PROBLEM DETAILS:
Across the entries below, work out how many lines contain "queue". Please give the number only.

Start of Block

-- ==== Sys2Proof/Certificates/Slice0/Obligations.lean ====
section
/-! DEFINITION. The statements for the provers. `s.begin` is the state at the start of an event: `s` with nothing on the
relay drive output. -/

open Sys2Proof Sys2Proof.Machine

/-! ## The machine -/

/-- The command at the front of the queue is run with the queue's rest. With no command waiting the part takes its own
event that is due, or lets one microsecond pass: the model's choice (log entry 15). -/
def Obligations.StepRunsFrontCommand : Prop :=
  (∀ (c : Instr) (s : State), step (s.withPending (c :: s.pending)) = exec c s) ∧
  ∀ s : State, s.pending = [] →
    (∀ c, s.dueEvent = some c → step s = exec c s) ∧
    (s.dueEvent = none → step s = .next { s with time := s.time + 1, tickTaken := false })

/-- What power-on leaves in every block: the values the spec gives (the live levels of the sense lines at reset are the
model's choice, log entry 2, and are not named). POWER_ON puts every block at these values: a line lost at that moment
starts its timer at Time Base 0, a line present has its timer stopped. Waiting commands stay: they are not the
part's. -/
def Obligations.PowerOnValues : Prop :=
  (State.reset.time = 0 ∧
   (∀ w, State.reset.plan.get w = { state := .empty, records := [], final := false, live := 0 }) ∧
   State.reset.sites.count = 1 ∧
   (∀ i, State.reset.sites.entries.get i = { base := 0, state := .off, skipped := 0 }) ∧
   State.reset.disp.fetch = .idle ∧ State.reset.disp.window = [] ∧ State.reset.disp.paused = false ∧
   State.reset.disp.starved = false ∧
   (∀ n, State.reset.relays.nodes.get n = { state := .free none, closeCount := 0 }) ∧
   State.reset.relays.queue = [] ∧ State.reset.relays.tOp = 500 ∧ State.reset.relays.tRel = 300 ∧
   (∀ c, (State.reset.chan c).running = none ∧ (State.reset.chan c).stim = { on := false, range := 0, level := 0 } ∧
     (State.reset.chan c).monitor = .empty ∧ (State.reset.chan c).reading = .empty) ∧
   State.reset.results.records = [] ∧ State.reset.results.waiting = [] ∧
   (∀ i, State.reset.counters.units.get i =
     { event := .result, chMask := 0xF, siteMask := 0x1FF, group := none, outcomeMask := 0x7F, threshold := 0,
       invert := false, edge := false, action := .none, value := 0, overflow := false, edgeHeld := false }) ∧
   State.reset.counters.frozen = false ∧
   State.reset.run.state = .idle ∧ State.reset.run.enabled = 0 ∧ State.reset.run.outputs = 0 ∧
   State.reset.run.vac.latch = false ∧ State.reset.run.lid.latch = false ∧
   State.reset.link.receiver = .hunting ∧ State.reset.link.slot = none ∧ State.reset.link.sending = none ∧
   State.reset.link.waiting = none ∧ State.reset.link.due = [] ∧ State.reset.link.fault = false ∧
   State.reset.link.errorCount = 0 ∧ State.reset.link.pendingSet = 0 ∧ State.reset.link.enableMask = 0 ∧
   State.reset.link.watermark = 64) ∧
  ∀ (vacOk lidDown : Bool) (s : State), exec (.powerOn vacOk lidDown) s =
    .next { State.reset with
      run := { State.reset.run with
        vac := { present := vacOk, timer := if vacOk then none else some 0, latch := false }
        lid := { present := lidDown, timer := if lidDown then none else some 0, latch := false } }
      pending := s.pending }

/-! ## The station link -/

/-- The bytes of a frame are START, LENGTH low byte first, KIND, TAG, the payload and the CRC high byte first. The CRC
is that of R166 over the bytes from LENGTH to the payload: a register that starts at 0xFFFF takes each byte most
significant bit first, shifts left, and is combined with 0x1021 where its top bit differed from the data bit; the nine
bytes 123456789 give 0x29B1. The bytes of a frame, fed one by one to a hunting receiver, deliver exactly that frame.
That the delivery is written as the command UNKNOWN_KIND with the frame's KIND, whatever that KIND is, is the model's
form of a whole frame (log entries 13 and 36). -/
def Obligations.FrameBytesDeliverFrame : Prop :=
  (∀ bs : List Byte, crc bs =
     (bs.flatMap fun b => [7, 6, 5, 4, 3, 2, 1, 0].map fun i => b.getLsbD i).foldl
       (fun (r : BitVec 16) d => if r.getLsbD 15 ≠ d then (r <<< 1) ^^^ 0x1021 else r <<< 1) 0xFFFF) ∧
  crc [0x31, 0x32, 0x33, 0x34, 0x35, 0x36, 0x37, 0x38, 0x39] = 0x29B1 ∧
  (∀ f : Frame,
     let covered : List Byte :=
       [BitVec.ofNat 8 f.payload.length, BitVec.ofNat 8 (f.payload.length / 256), f.kind, f.tag] ++ f.payload
     f.bytes = 0xD5 :: covered ++ [(crc covered).extractLsb' 8 8, (crc covered).extractLsb' 0 8]) ∧
  ∀ (f : Frame) (s : State), f.payload.length ≤ 1024 → s.link.receiver = .hunting → s.link.settled →
    feedBytes f.bytes s = exec (.unknownKind f.kind f.tag f.payload) s

/-- One byte at the frame receiver: HUNTING ignores all but 0xD5; inside a frame the length is checked at the second
LENGTH byte and the CRC at the second CRC byte, and a frame error is counted and ends the frame. The gap timer truncates
a frame at 100 µs after its last byte. The model's choices: GAP_TIMER_EXPIRY sooner or outside a frame changes nothing
(log entry 12), and a complete frame of any KIND is written as exec of UNKNOWN_KIND with that KIND (log entry 36). -/
def Obligations.ReceiverServed : Prop :=
  (∀ (x : Byte) (s : State), s.link.settled →
     (s.link.receiver = .hunting → x ≠ 0xD5 → exec (.receiveByte x) s = .next s.begin) ∧
     (s.link.receiver = .hunting → x = 0xD5 →
       exec (.receiveByte x) s = .next (s.begin.withLink { s.link with receiver := .inFrame [] s.time })) ∧
     ∀ got last, s.link.receiver = .inFrame got last →
       let g := got ++ [x]
       let n := le (g.take 2)
       if g.length = 2 ∧ 1024 < n then
         exec (.receiveByte x) s = .next (s.begin.withLink { s.link.faulted with receiver := .hunting })
       else if 2 ≤ g.length ∧ g.length = n + 6 then
         (if g.drop (n + 4) = [(crc (g.take (n + 4))).extractLsb' 8 8, (crc (g.take (n + 4))).extractLsb' 0 8] then
           exec (.receiveByte x) s =
             exec (.unknownKind (g.getD 2 0) (g.getD 3 0) ((g.drop 4).take n))
               (s.withLink { s.link with receiver := .hunting })
         else exec (.receiveByte x) s = .next (s.begin.withLink { s.link.faulted with receiver := .hunting }))
       else exec (.receiveByte x) s = .next (s.begin.withLink { s.link with receiver := .inFrame g s.time })) ∧
  ∀ s : State, s.link.settled →
    (∀ got last, s.link.receiver = .inFrame got last → 100 ≤ (s.time - last).toNat →
      exec .gapTimerExpiry s = .next (s.begin.withLink { s.link.faulted with receiver := .hunting })) ∧
    (∀ got last, s.link.receiver = .inFrame got last → (s.time - last).toNat < 100 →
      exec .gapTimerExpiry s = .next s.begin) ∧
    (s.link.receiver = .hunting → exec .gapTimerExpiry s = .next s.begin)

/-- A frame that cannot be served now: a payload above 1024 bytes, or a slot already full, is a frame error; with the
slot empty and a reply outstanding the frame waits in the slot. That a request command is a whole frame, and that its
frame error leaves the receiver as it is, is the model's choice (log entry 13). -/
def Obligations.RequestHeldOrOverrun : Prop :=
  ∀ (r : Request) (tag : Byte) (p : List Byte) (s : State), s.link.settled →
    (1024 < p.length ∨ s.link.slot ≠ none → exec (r.command tag p) s = .next (s.begin.withLink s.link.faulted)) ∧
    (p.length ≤ 1024 → s.link.slot = none →
      (s.link.waiting ≠ none ∨ ∃ o, s.link.sending = some o ∧ o.isReply = true) →
      exec (r.command tag p) s =
        .next (s.begin.withLink { s.link with
          slot := some { kind := requestCode r, tag := tag, payload := p } }))

/-- A request taken while no reply is outstanding is served in that event: its reply goes out, or waits behind the
notice being sent, with the TAG unchanged, the request's kind plus 0x80 and the pending set as the event leaves it. The
kinds of the requests and the status codes are those of R178. -/
def Obligations.EveryRequestAnswered : Prop :=
  [Request.readStatus, .resync, .resetPart, .setTiming, .setSites, .setChannels, .setNotices, .clearNotice, .setOutputs,
    .clearInterlock, .loadSteps, .armBank, .clearBank, .startRun, .pauseRun, .resumeRun, .abortRun, .endRun,
    .retireSite, .readResults, .readNodes, .clearCloseCounts, .setCounter, .readCounters, .clearOverflow,
    .freezeCounters].map requestCode = requestKinds ∧
  requestKinds = [0x01, 0x02, 0x03, 0x10, 0x11, 0x12, 0x13, 0x14, 0x15, 0x16, 0x20, 0x21, 0x22, 0x30, 0x31, 0x32, 0x33,
    0x34, 0x35, 0x40, 0x41, 0x42, 0x50, 0x51, 0x52, 0x53] ∧
  [Status.ok, .state, .range, .full, .nodeRange, .nodeDup, .scope, .length, .unknown, .faulted, .interlocked].map
    statusCode = [0, 1, 2, 3, 4, 5, 6, 7, 8, 9, 10] ∧
  ∀ (r : Request) (tag : Byte) (p : List Byte) (s : State), p.length ≤ 1024 → s.linkReady →
    ∃ t code body mask, exec (r.command tag p) s = .next t ∧ t.link.slot = none ∧
      t.hasReply (requestCode r + 0x80) tag code body mask ∧
      (s.link.sending ≠ none → t.link.sending = s.link.sending)

/-- While the link is faulted every request but RESYNC is answered FAULTED and not carried out; an unknown kind is
answered with kind 0xFE. -/
def Obligations.FaultedOrUnknownRefused : Prop :=
  ∀ (tag : Byte) (p : List Byte) (s : State), p.length ≤ 1024 → s.link.slot = none → s.link.waiting = none →
    s.link.sending = none →
    (∀ r : Request, r ≠ .resync → s.link.fault = true →
      exec (r.command tag p) s = .next (s.begin.replying (requestCode r + 0x80) tag .faulted [])) ∧
    ∀ k : Byte, k ∉ requestKinds →
      (s.link.fault = true → exec (.unknownKind k tag p) s = .next (s.begin.replying 0xFE tag .faulted [])) ∧
      (s.link.fault = false → s.link.due = [] →
        exec (.unknownKind k tag p) s = .next (s.begin.replying 0xFE tag .unknown []))

/-- When a frame's last byte has gone out, a SET_NOTICES mask takes effect and the next frame starts: the oldest due
notice if the link is not faulted and no RESYNC reply waits, otherwise a waiting reply, otherwise nothing. The request
in the slot is served when the last byte of the previous reply has been sent, exactly as if its frame had then arrived.
The model's choices: TRANSMIT_COMPLETE with nothing being sent changes nothing (log entry 12), the frame in the slot,
of any KIND, is written as UNKNOWN_KIND with that KIND (log entry 36), and the mask, the next frame and the service
come in this order (log entry 11). -/
def Obligations.TransmitCompleteServed : Prop :=
  (∀ s : State, s.link.slot = none →
     (s.link.sending = none → s.link.settled → exec .transmitComplete s = .next s.begin) ∧
     ∀ o, s.link.sending = some o →
       let l : Link := { s.link with sending := none, enableMask := o.newMask.getD s.link.enableMask }
       let resync : Prop := ∃ r, s.link.waiting = some r ∧ r.frame.kind = 0x82
       (∀ k ks, s.link.due = k :: ks → s.link.fault = false → ¬ resync →
         let f : Frame := { kind := 0xFF, tag := 0, payload := [s.link.pendingSet, BitVec.ofNat 8 k.bitNo] }
         exec .transmitComplete s =
           .next (s.begin.withLink { l with
             due := ks, sending := some { isReply := false, newMask := none, frame := f, wire := f.bytes } })) ∧
       (∀ r, s.link.waiting = some r → (s.link.due = [] ∨ s.link.fault = true ∨ resync) →
         exec .transmitComplete s =
           .next (s.begin.withLink { l with
             waiting := none
             sending := some { isReply := true, newMask := r.newMask, frame := r.frame, wire := r.frame.bytes } })) ∧
       (s.link.waiting = none → (s.link.due = [] ∨ s.link.fault = true) →
         exec .transmitComplete s = .next (s.begin.withLink l))) ∧
  ∀ (s : State) (o : Outgoing) (f : Frame), s.link.sending = some o → s.link.slot = some f →
    f.payload.length ≤ 1024 → s.link.waiting = none → (s.link.due = [] ∨ s.link.fault = true) →
    exec .transmitComplete s = exec (.unknownKind f.kind f.tag f.payload)
      (s.withLink { s.link with
        sending := none, enableMask := o.newMask.getD s.link.enableMask, slot := none })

End of Block

EXERCISE RESULT:
2